On the one hand, the machine learning methodology we propose improves the classification ability of the model so that the results are close to complex deep learning models like neural networks. On the other hand, we achieved a specificity of 100%, a result that was not achieved by any of the deep learning models in Table 12. The proposed methodology (Algorithms 4 and 5) manages to correctly identify non-sick patients in 100% of the cases. The methodology we propose is also notable as it represents a significant improvement in the prediction ability of machine learning algorithms that become comparable to that of deep learning models. The key to this result is the steps we propose to handle class imbalance.

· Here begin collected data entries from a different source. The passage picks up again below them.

theorem execTwinStatus_keeps {r s : State} {a1 a2} (h : Keeps r s) : KeepsO r (execTwinStatus a1 a2 s) := by
  unfold execTwinStatus
  repeat' first
    | with_reducible assumption
    | (intro _)
    | (with_reducible apply onStart_keeps)
    | (with_reducible apply answer_keeps)

/-! ### Machine/Vision -/

theorem writeNextSet_keeps {r s : State} (h : Keeps r s) : Keeps r (writeNextSet s) := by
  unfold writeNextSet
  repeat' first
    | with_reducible assumption
    | (with_reducible apply emit_keeps)
    | split

theorem dropSets_keeps {r s : State} {a1} (h : Keeps r s) : Keeps r (dropSets a1 s) := by
  unfold dropSets
  repeat' first
    | with_reducible assumption
    | (with_reducible apply finish_keeps)
    | with_reducible refine Keeps.foldl ?_ (fun _ _ _ => ?_)

theorem configSensor_keeps {r s : State} {a1 a2} (h : Keeps r s) : Keeps r (configSensor a1 a2 s) := by
  unfold configSensor
  repeat' first
    | with_reducible assumption
    | (with_reducible apply modSensor_keeps)
    | (with_reducible apply dropSets_keeps)
    | (with_reducible apply writeNextSet_keeps)
    | (extract_lets +onlyGivenNames x; have hx : Keeps r x := ?_; clear_value x; rotate_left; subst x; rotate_right)
    | (extract_lets +onlyGivenNames x; clear_value x)
    | split

theorem execSensorConfig_keeps {r s : State} {a1 a2} (h : Keeps r s) : KeepsO r (execSensorConfig a1 a2 s) := by
  unfold execSensorConfig
  repeat' first
    | with_reducible assumption
    | (intro _)
    | (with_reducible apply onStart_keeps)
    | (with_reducible apply refuse_keeps)
    | (with_reducible apply withObject_keeps)
    | (with_reducible apply done_keeps)
    | (with_reducible apply configSensor_keeps)
    | (extract_lets +onlyGivenNames x; clear_value x)
    | split

theorem execSettingSet_keeps {r s : State} {a1 a2} (h : Keeps r s) : KeepsO r (execSettingSet a1 a2 s) := by
  unfold execSettingSet
  repeat' first
    | with_reducible assumption
    | (intro _)
    | (with_reducible apply onStart_keeps)
    | (with_reducible apply refuse_keeps)
    | (with_reducible apply modSensor_keeps)
    | (with_reducible apply writeNextSet_keeps)
    | (extract_lets +onlyGivenNames x; have hx : Keeps r x := ?_; clear_value x; rotate_left; subst x; rotate_right)
    | (extract_lets +onlyGivenNames x; clear_value x)
    | split

theorem execSettingWriteAck_keeps {r s : State} {a1 a2 a3} (h : Keeps r s) : KeepsO r (execSettingWriteAck a1 a2 a3 s) := by
  unfold execSettingWriteAck
  repeat' first
    | with_reducible assumption
    | (intro _)
    | (with_reducible apply onEvent_keeps)
    | (with_reducible apply modSensor_keeps)
    | (with_reducible apply notify_keeps)
    | (with_reducible apply writeNextSet_keeps)
    | (with_reducible apply finish_keeps)
    | (with_reducible apply raise_keeps)
    | (extract_lets +onlyGivenNames x; have hx : Keeps r x := ?_; clear_value x; rotate_left; subst x; rotate_right)
    | (extract_lets +onlyGivenNames x; clear_value x)
    | split
    | with_reducible refine Keeps.foldl ?_ (fun _ _ _ => ?_)

theorem execVerifyConfig_keeps {r s : State} {a1 a2} (h : Keeps r s) : KeepsO r (execVerifyConfig a1 a2 s) := by
  unfold execVerifyConfig
  repeat' first
    | with_reducible assumption
    | (intro _)
    | (with_reducible apply onStart_keeps)
    | (with_reducible apply done_keeps)
    | (with_reducible apply refuse_keeps)
    | (extract_lets +onlyGivenNames x; clear_value x)
    | split
    | (unfold Keeps; dsimp only; refine (?_ : Keeps _ _))

theorem execImageCapture_keeps {r s : State} {a1 a2} (h : Keeps r s) : KeepsO r (execImageCapture a1 a2 s) := by
  unfold execImageCapture
  repeat' first
    | with_reducible assumption
    | (intro _)
    | (with_reducible apply onStart_keeps)
    | (with_reducible apply refuse_keeps)
    | (extract_lets +onlyGivenNames x; clear_value x)
    | split
    | (unfold Keeps; dsimp only; refine (?_ : Keeps _ _))

theorem execCameraTriggerPulseEnd_keeps {r s : State} {a1 a2} (h : Keeps r s) : KeepsO r (execCameraTriggerPulseEnd a1 a2 s) := by
  unfold execCameraTriggerPulseEnd
  repeat' first
    | with_reducible assumption
    | (intro _)
    | (with_reducible apply onEvent_keeps)
    | (extract_lets +onlyGivenNames x; clear_value x)
    | split
    | (unfold Keeps; dsimp only; refine (?_ : Keeps _ _))

theorem triggerPulses_keeps {r s : State} (h : Keeps r s) : Keeps r (triggerPulses s) := by
  unfold triggerPulses
  repeat' first
    | with_reducible assumption
    | (extract_lets +onlyGivenNames x; clear_value x)
    | split
    | with_reducible refine Keeps.foldl ?_ (fun _ _ _ => ?_)
    | (unfold Keeps; dsimp only; refine (?_ : Keeps _ _))

theorem discardPacket_keeps {r s : State} (h : Keeps r s) : Keeps r (discardPacket s) := by
  unfold discardPacket
  repeat' first
    | with_reducible assumption
    | (extract_lets +onlyGivenNames x; clear_value x)
    | (unfold Keeps; dsimp only; refine (?_ : Keeps _ _))

theorem endVisFrame_keeps {r s : State} {a1} (h : Keeps r s) : Keeps r (endVisFrame a1 s) := by
  unfold endVisFrame
  repeat' first
    | with_reducible assumption
    | (with_reducible apply raise_keeps)
    | (with_reducible apply modSensor_keeps)
    | (extract_lets +onlyGivenNames x; have hx : Keeps r x := ?_; clear_value x; rotate_left; subst x; rotate_right)
    | (extract_lets +onlyGivenNames x; clear_value x)
    | split
    | (unfold Keeps; dsimp only; refine (?_ : Keeps _ _))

Another important fact is that the authors in Table 12 do not provide their confusion matrices to observe the performance of the individual classes. Confusion matrices are an essential part of the analysis of the model quality. They show whether each class is predicted correctly and to what extent. A sign for a good model is not only high classification metrics (accuracy, precision, sensitivity, and specificity) but also the correct prediction of each class. Cases when the classification metrics are high, but the confusion matrices show that one of the classes is not predicted correctly may be a sign of overfitting. Therefore, we compare our results to other authors based on the classification metrics, but the comparison of the quality of prediction for each class cannot be done thoroughly. Despite this, we achieve similar results to Table 8 and Table 12 with a much simpler methodology that is not computationally exhaustive and does not require a complex hardware setup to run. This finding presents another advantage of the proposed methodology.

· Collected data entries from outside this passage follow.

theorem execTamperHoldStart_keeps {r s : State} {a1 a2} (h : Keeps r s) : KeepsO r (execTamperHoldStart a1 a2 s) := by
  unfold execTamperHoldStart
  repeat' first
    | with_reducible assumption
    | (intro _)
    | (with_reducible apply onEvent_keeps)
    | (with_reducible apply logTamper_keeps)
    | (with_reducible apply raise_keeps)
    | (extract_lets +onlyGivenNames x; have hx : Keeps r x := ?_; clear_value x; rotate_left; subst x; rotate_right)
    | (extract_lets +onlyGivenNames x; clear_value x)
    | split
    | (unfold Keeps; dsimp only; refine (?_ : Keeps _ _))

theorem execTamperHoldClear_keeps {r s : State} {a1} (h : Keeps r s) : KeepsO r (execTamperHoldClear a1 s) := by
  unfold execTamperHoldClear
  repeat' first
    | with_reducible assumption
    | (intro _)
    | (with_reducible apply onEvent_keeps)
    | (with_reducible apply clearFault_keeps)
    | (extract_lets +onlyGivenNames x; clear_value x)
    | split
    | (unfold Keeps; dsimp only; refine (?_ : Keeps _ _))

theorem execTamperHoldTimeout_keeps {r s : State} {a1} (h : Keeps r s) : KeepsO r (execTamperHoldTimeout a1 s) := by
  unfold execTamperHoldTimeout
  repeat' first
    | with_reducible assumption
    | (intro _)
    | (with_reducible apply onEvent_keeps)
    | (with_reducible apply zeroise_keeps)
    | split

theorem execDeviceFaultClear_keeps {r s : State} {a1 a2} (h : Keeps r s) : KeepsO r (execDeviceFaultClear a1 a2 s) := by
  unfold execDeviceFaultClear
  repeat' first
    | with_reducible assumption
    | (intro _)
    | (with_reducible apply onEvent_keeps)
    | (with_reducible apply clearFault_keeps)
    | split

theorem execSquareTimeout_keeps {r s : State} {a1 a2 a3 a4} (h : Keeps r s) : KeepsO r (execSquareTimeout a1 a2 a3 a4 s) := by
  unfold execSquareTimeout
  repeat' first
    | with_reducible assumption
    | (intro _)
    | (with_reducible apply onEvent_keeps)
    | (with_reducible apply raise_keeps)
    | (with_reducible apply takeResult_keeps)
    | (extract_lets +onlyGivenNames x; have hx : Keeps r x := ?_; clear_value x; rotate_left; subst x; rotate_right)
    | split

theorem execTapInstructionLoad_keeps {r s : State} {a1 a2} (h : Keeps r s) : KeepsO r (execTapInstructionLoad a1 a2 s) := by
  unfold execTapInstructionLoad
  repeat' first
    | with_reducible assumption
    | (intro _)
    | (with_reducible apply onEvent_keeps)
    | (extract_lets +onlyGivenNames x; clear_value x)
    | split
    | (unfold Keeps; dsimp only; refine (?_ : Keeps _ _))

/-! ### Machine/Mailbox -/

theorem mbxWrite_keeps {r s : State} {a1} (h : Keeps r s) : Keeps r (mbxWrite a1 s) := by
  unfold mbxWrite
  repeat' first
    | with_reducible assumption
    | (with_reducible apply emit_keeps)
    | (extract_lets +onlyGivenNames x; clear_value x)
    | (unfold Keeps; dsimp only; refine (?_ : Keeps _ _))

theorem execMbxBootLog_keeps {r s : State} {a1} (h : Keeps r s) : KeepsO r (execMbxBootLog a1 s) := by
  unfold execMbxBootLog
  repeat' first
    | with_reducible assumption
    | (intro _)
    | (with_reducible apply onEvent_keeps)
    | (with_reducible apply mbxWrite_keeps)
    | split

theorem execMbxDeviceCert_keeps {r s : State} {a1} (h : Keeps r s) : KeepsO r (execMbxDeviceCert a1 s) := by
  unfold execMbxDeviceCert
  repeat' first
    | with_reducible assumption
    | (intro _)
    | (with_reducible apply onEvent_keeps)
    | (with_reducible apply mbxWrite_keeps)
    | split

theorem execMbxRecoveryLoad_keeps {r s : State} {a1} (h : Keeps r s) : KeepsO r (execMbxRecoveryLoad a1 s) := by
  unfold execMbxRecoveryLoad
  repeat' first
    | with_reducible assumption
    | (intro _)
    | (with_reducible apply onEvent_keeps)
    | (extract_lets +onlyGivenNames x; clear_value x)
    | split
    | (unfold Keeps; dsimp only; refine (?_ : Keeps _ _))

theorem retryBoot_keeps {r s : State} (h : Keeps r s) : Keeps r (retryBoot s) := by
  unfold retryBoot
  repeat' first
    | with_reducible assumption
    | (extract_lets +onlyGivenNames x; clear_value x)
    | (unfold Keeps; dsimp only; refine (?_ : Keeps _ _))

theorem execMbxRetryBoot_keeps {r s : State} {a1} (h : Keeps r s) : KeepsO r (execMbxRetryBoot a1 s) := by
  unfold execMbxRetryBoot
  repeat' first
    | with_reducible assumption
    | (intro _)
    | (with_reducible apply onEvent_keeps)
    | (with_reducible apply retryBoot_keeps)
    | (extract_lets +onlyGivenNames x; clear_value x)
    | split
    | (unfold Keeps; dsimp only; refine (?_ : Keeps _ _))

theorem mbxEnd_keeps {r s : State} {a1} (h : Keeps r s) : Keeps r (mbxEnd a1 s) := by
  unfold mbxEnd
  repeat' first
    | with_reducible assumption
    | (with_reducible apply setInt_keeps)
    | (extract_lets +onlyGivenNames x; clear_value x)
    | (unfold Keeps; dsimp only; refine (?_ : Keeps _ _))

theorem endRecovery_keeps {r s : State} {a1 a2} (h : Keeps r s) : Keeps r (endRecovery a1 a2 s) := by
  unfold endRecovery
  repeat' first
    | with_reducible assumption
    | (with_reducible apply mbxEnd_keeps)
    | (with_reducible apply retryBoot_keeps)
    | (with_reducible apply setImage_keeps)
    | (with_reducible apply emptyImage_keeps)
    | split
    | (unfold Keeps; dsimp only; refine (?_ : Keeps _ _))

theorem execMailboxOperationEnd_keeps {r s : State} {a1 a2 a3} (h : Keeps r s) : KeepsO r (execMailboxOperationEnd a1 a2 a3 s) := by
  unfold execMailboxOperationEnd
  repeat' first
    | with_reducible assumption
    | (intro _)
    | (with_reducible apply onEvent_keeps)
    | (with_reducible apply endRecovery_keeps)
    | (with_reducible apply mbxEnd_keeps)
    | split

/-! ### Machine/Net -/

theorem askNeighbour_keeps {r s : State} {a1 a2} (h : Keeps r s) : Keeps r (askNeighbour a1 a2 s) := by
  unfold askNeighbour
  repeat' first
    | with_reducible assumption
    | (with_reducible apply emit_keeps)

theorem answerNeighbour_keeps {r s : State} {a1 a2 a3 a4} (h : Keeps r s) : Keeps r (answerNeighbour a1 a2 a3 a4 s) := by
  unfold answerNeighbour
  repeat' first
    | with_reducible assumption
    | (with_reducible apply emit_keeps)

theorem execArpRequestReceive_keeps {r s : State} {a1 a2 a3 a4} (h : Keeps r s) : KeepsO r (execArpRequestReceive a1 a2 a3 a4 s) := by
  unfold execArpRequestReceive
  repeat' first
    | with_reducible assumption
    | (intro _)
    | (with_reducible apply onEvent_keeps)
    | (with_reducible apply answerNeighbour_keeps)
    | (extract_lets +onlyGivenNames x; clear_value x)
    | split

theorem execNeighborSolicitReceive_keeps {r s : State} {a1 a2 a3 a4} (h : Keeps r s) : KeepsO r (execNeighborSolicitReceive a1 a2 a3 a4 s) := by
  unfold execNeighborSolicitReceive
  repeat' first
    | with_reducible assumption
    | (intro _)
    | (with_reducible apply onEvent_keeps)
    | (with_reducible apply answerNeighbour_keeps)
    | (extract_lets +onlyGivenNames x; clear_value x)
    | split

theorem execIcmpEchoReceive_keeps {r s : State} {a1 a2 a3 a4 a5} (h : Keeps r s) : KeepsO r (execIcmpEchoReceive a1 a2 a3 a4 a5 s) := by
  unfold execIcmpEchoReceive
  repeat' first
    | with_reducible assumption
    | (intro _)
    | (with_reducible apply onEvent_keeps)
    | (with_reducible apply emit_keeps)
    | split

theorem execRouterAdvertReceive_keeps {r s : State} {a1 a2 a3} (h : Keeps r s) : KeepsO r (execRouterAdvertReceive a1 a2 a3 s) := by
  unfold execRouterAdvertReceive
  repeat' first
    | with_reducible assumption
    | (intro _)
    | (with_reducible apply onEvent_keeps)
    | split
    | (unfold Keeps; dsimp only; refine (?_ : Keeps _ _))

theorem execArpReplyReceive_keeps {r s : State} {a1 a2 a3 a4} (h : Keeps r s) : KeepsO r (execArpReplyReceive a1 a2 a3 a4 s) := by
  unfold execArpReplyReceive
  repeat' first
    | with_reducible assumption
    | (intro _)
    | (with_reducible apply onEvent_keeps)
    | split
    | (unfold Keeps; dsimp only; refine (?_ : Keeps _ _))

theorem execNetRateHuntSwitch_keeps {r s : State} {a1 a2} (h : Keeps r s) : KeepsO r (execNetRateHuntSwitch a1 a2 s) := by
  unfold execNetRateHuntSwitch
  repeat' first
    | with_reducible assumption
    | (intro _)
    | (with_reducible apply onEvent_keeps)
    | (with_reducible apply modLane_keeps)
    | (extract_lets +onlyGivenNames x; clear_value x)
    | split
    | (unfold Keeps; dsimp only; refine (?_ : Keeps _ _))

/-! ### Machine/Records -/

theorem sendBlock_keeps {r s : State} {a1 a2} (h : Keeps r s) : Keeps r (sendBlock a1 a2 s) := by
  unfold sendBlock
  repeat' first
    | with_reducible assumption
    | (with_reducible apply emit_keeps)
    | (with_reducible apply askNeighbour_keeps)
    | (extract_lets +onlyGivenNames x; clear_value x)
    | split

theorem deliver_keeps {r s : State} {a1} (h : Keeps r s) : Keeps r (deliver a1 s) := by
  unfold deliver
  repeat' first
    | with_reducible assumption
    | (with_reducible apply queueUnits_keeps)
    | (with_reducible apply sendBlock_keeps)
    | (extract_lets +onlyGivenNames x; have hx : Keeps r x := ?_; clear_value x; rotate_left; subst x; rotate_right)
    | (extract_lets +onlyGivenNames x; clear_value x)
    | split
    | with_reducible refine Keeps.foldl ?_ (fun _ _ _ => ?_)
    | (unfold Keeps; dsimp only; refine (?_ : Keeps _ _))

theorem execRecordBlockClose_keeps {r s : State} {a1 a2} (h : Keeps r s) : KeepsO r (execRecordBlockClose a1 a2 s) := by
  unfold execRecordBlockClose
  repeat' first
    | with_reducible assumption
    | (intro _)
    | (with_reducible apply onEvent_keeps)
    | (with_reducible apply raise_keeps)
    | (with_reducible apply deliver_keeps)
    | (extract_lets +onlyGivenNames x; have hx : Keeps r x := ?_; clear_value x; rotate_left; subst x; rotate_right)
    | (extract_lets +onlyGivenNames x; clear_value x)
    | split
    | (unfold Keeps; dsimp only; refine (?_ : Keeps _ _))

Based on the results above, the key finding is that the proposed methodology is competitive with other existing machine learning and deep learning algorithms. In some cases, the proposed methodology can outperform existing ML algorithms, while having similar performance to deep learning algorithms. Resampling and shuffling the data prior to defining the classification model can improve the prediction ability of the classification in case of class imbalance. The proposed methodology can be used with either k-fold cross-validation or stratified cross-validation. In the two cases, the results are similar, which validates the importance of the two novel steps in improving the predictions for class imbalance. This result also validates the assumption made by other authors [25,26,27,28] that both k-fold and stratified k-fold cross-validation can be used in class imbalance classification. Our results also suggest that the size of the dataset in the case of class imbalance may not be the key factor determining the type of cross-validation, which opens a new field for exploration of the role of cross-validation in the class imbalance issue. The proposed methodology improves not only the classification ability of the model but the ability of the model to improve the prediction for each class. This makes it competitive with deep learning models without further complicating the applications and interpretation of the model. Therefore, we consider the proposed methodology effective and efficient in handling class the class imbalance issue for the PIMA diabetes data.

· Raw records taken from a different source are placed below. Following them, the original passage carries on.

/-! ### modLane (an index out of range changes nothing) -/

@[simp] theorem modLane_pending (n : Nat) (f : Lane → Lane) (s : State) : (modLane n f s).pending = s.pending := by unfold modLane; split <;> rfl
@[simp] theorem modLane_now (n : Nat) (f : Lane → Lane) (s : State) : (modLane n f s).now = s.now := by unfold modLane; split <;> rfl
@[simp] theorem modLane_outbox (n : Nat) (f : Lane → Lane) (s : State) : (modLane n f s).outbox = s.outbox := by unfold modLane; split <;> rfl
@[simp] theorem modLane_fresh (n : Nat) (f : Lane → Lane) (s : State) : (modLane n f s).fresh = s.fresh := by unfold modLane; split <;> rfl
@[simp] theorem modLane_cmd (n : Nat) (f : Lane → Lane) (s : State) : (modLane n f s).cmd = s.cmd := by unfold modLane; split <;> rfl
@[simp] theorem modLane_bar (n : Nat) (f : Lane → Lane) (s : State) : (modLane n f s).bar = s.bar := by unfold modLane; split <;> rfl
@[simp] theorem modLane_net (n : Nat) (f : Lane → Lane) (s : State) : (modLane n f s).net = s.net := by unfold modLane; split <;> rfl
@[simp] theorem modLane_time (n : Nat) (f : Lane → Lane) (s : State) : (modLane n f s).time = s.time := by unfold modLane; split <;> rfl
@[simp] theorem modLane_pwr (n : Nat) (f : Lane → Lane) (s : State) : (modLane n f s).pwr = s.pwr := by unfold modLane; split <;> rfl
@[simp] theorem modLane_thm (n : Nat) (f : Lane → Lane) (s : State) : (modLane n f s).thm = s.thm := by unfold modLane; split <;> rfl
@[simp] theorem modLane_flt (n : Nat) (f : Lane → Lane) (s : State) : (modLane n f s).flt = s.flt := by unfold modLane; split <;> rfl
@[simp] theorem modLane_cri (n : Nat) (f : Lane → Lane) (s : State) : (modLane n f s).cri = s.cri := by unfold modLane; split <;> rfl
@[simp] theorem modLane_bgd (n : Nat) (f : Lane → Lane) (s : State) : (modLane n f s).bgd = s.bgd := by unfold modLane; split <;> rfl
@[simp] theorem modLane_node (n : Nat) (f : Lane → Lane) (s : State) : (modLane n f s).node = s.node := by unfold modLane; split <;> rfl
@[simp] theorem modLane_ura (n : Nat) (f : Lane → Lane) (s : State) : (modLane n f s).ura = s.ura := by unfold modLane; split <;> rfl
@[simp] theorem modLane_fwVersion (n : Nat) (f : Lane → Lane) (s : State) : (modLane n f s).fwVersion = s.fwVersion := by unfold modLane; split <;> rfl
@[simp] theorem modLane_vis (n : Nat) (f : Lane → Lane) (s : State) : (modLane n f s).vis = s.vis := by unfold modLane; split <;> rfl
@[simp] theorem modLane_well (n : Nat) (f : Lane → Lane) (s : State) : (modLane n f s).well = s.well := by unfold modLane; split <;> rfl
@[simp] theorem modLane_chk (n : Nat) (f : Lane → Lane) (s : State) : (modLane n f s).chk = s.chk := by unfold modLane; split <;> rfl
@[simp] theorem modLane_job (n : Nat) (f : Lane → Lane) (s : State) : (modLane n f s).job = s.job := by unfold modLane; split <;> rfl
@[simp] theorem modLane_mot (n : Nat) (f : Lane → Lane) (s : State) : (modLane n f s).mot = s.mot := by unfold modLane; split <;> rfl
@[simp] theorem modLane_prod (n : Nat) (f : Lane → Lane) (s : State) : (modLane n f s).prod = s.prod := by unfold modLane; split <;> rfl
@[simp] theorem modLane_led (n : Nat) (f : Lane → Lane) (s : State) : (modLane n f s).led = s.led := by unfold modLane; split <;> rfl
@[simp] theorem modLane_tal (n : Nat) (f : Lane → Lane) (s : State) : (modLane n f s).tal = s.tal := by unfold modLane; split <;> rfl
@[simp] theorem modLane_twn (n : Nat) (f : Lane → Lane) (s : State) : (modLane n f s).twn = s.twn := by unfold modLane; split <;> rfl
@[simp] theorem modLane_kry (n : Nat) (f : Lane → Lane) (s : State) : (modLane n f s).kry = s.kry := by unfold modLane; split <;> rfl
@[simp] theorem modLane_mil (n : Nat) (f : Lane → Lane) (s : State) : (modLane n f s).mil = s.mil := by unfold modLane; split <;> rfl
@[simp] theorem modLane_stl (n : Nat) (f : Lane → Lane) (s : State) : (modLane n f s).stl = s.stl := by unfold modLane; split <;> rfl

A future extension of this work would be testing the proposed methodology on larger datasets with class imbalance as well as multilabel classification. Also, the proposed methodology can be tested in datasets with many features without feature selection. We consider our methodology flexible and able to adapt to the characteristics of the data as model tuning can easily be performed. Therefore, the proposed methodology can easily be adapted to other datasets and multiclass classification.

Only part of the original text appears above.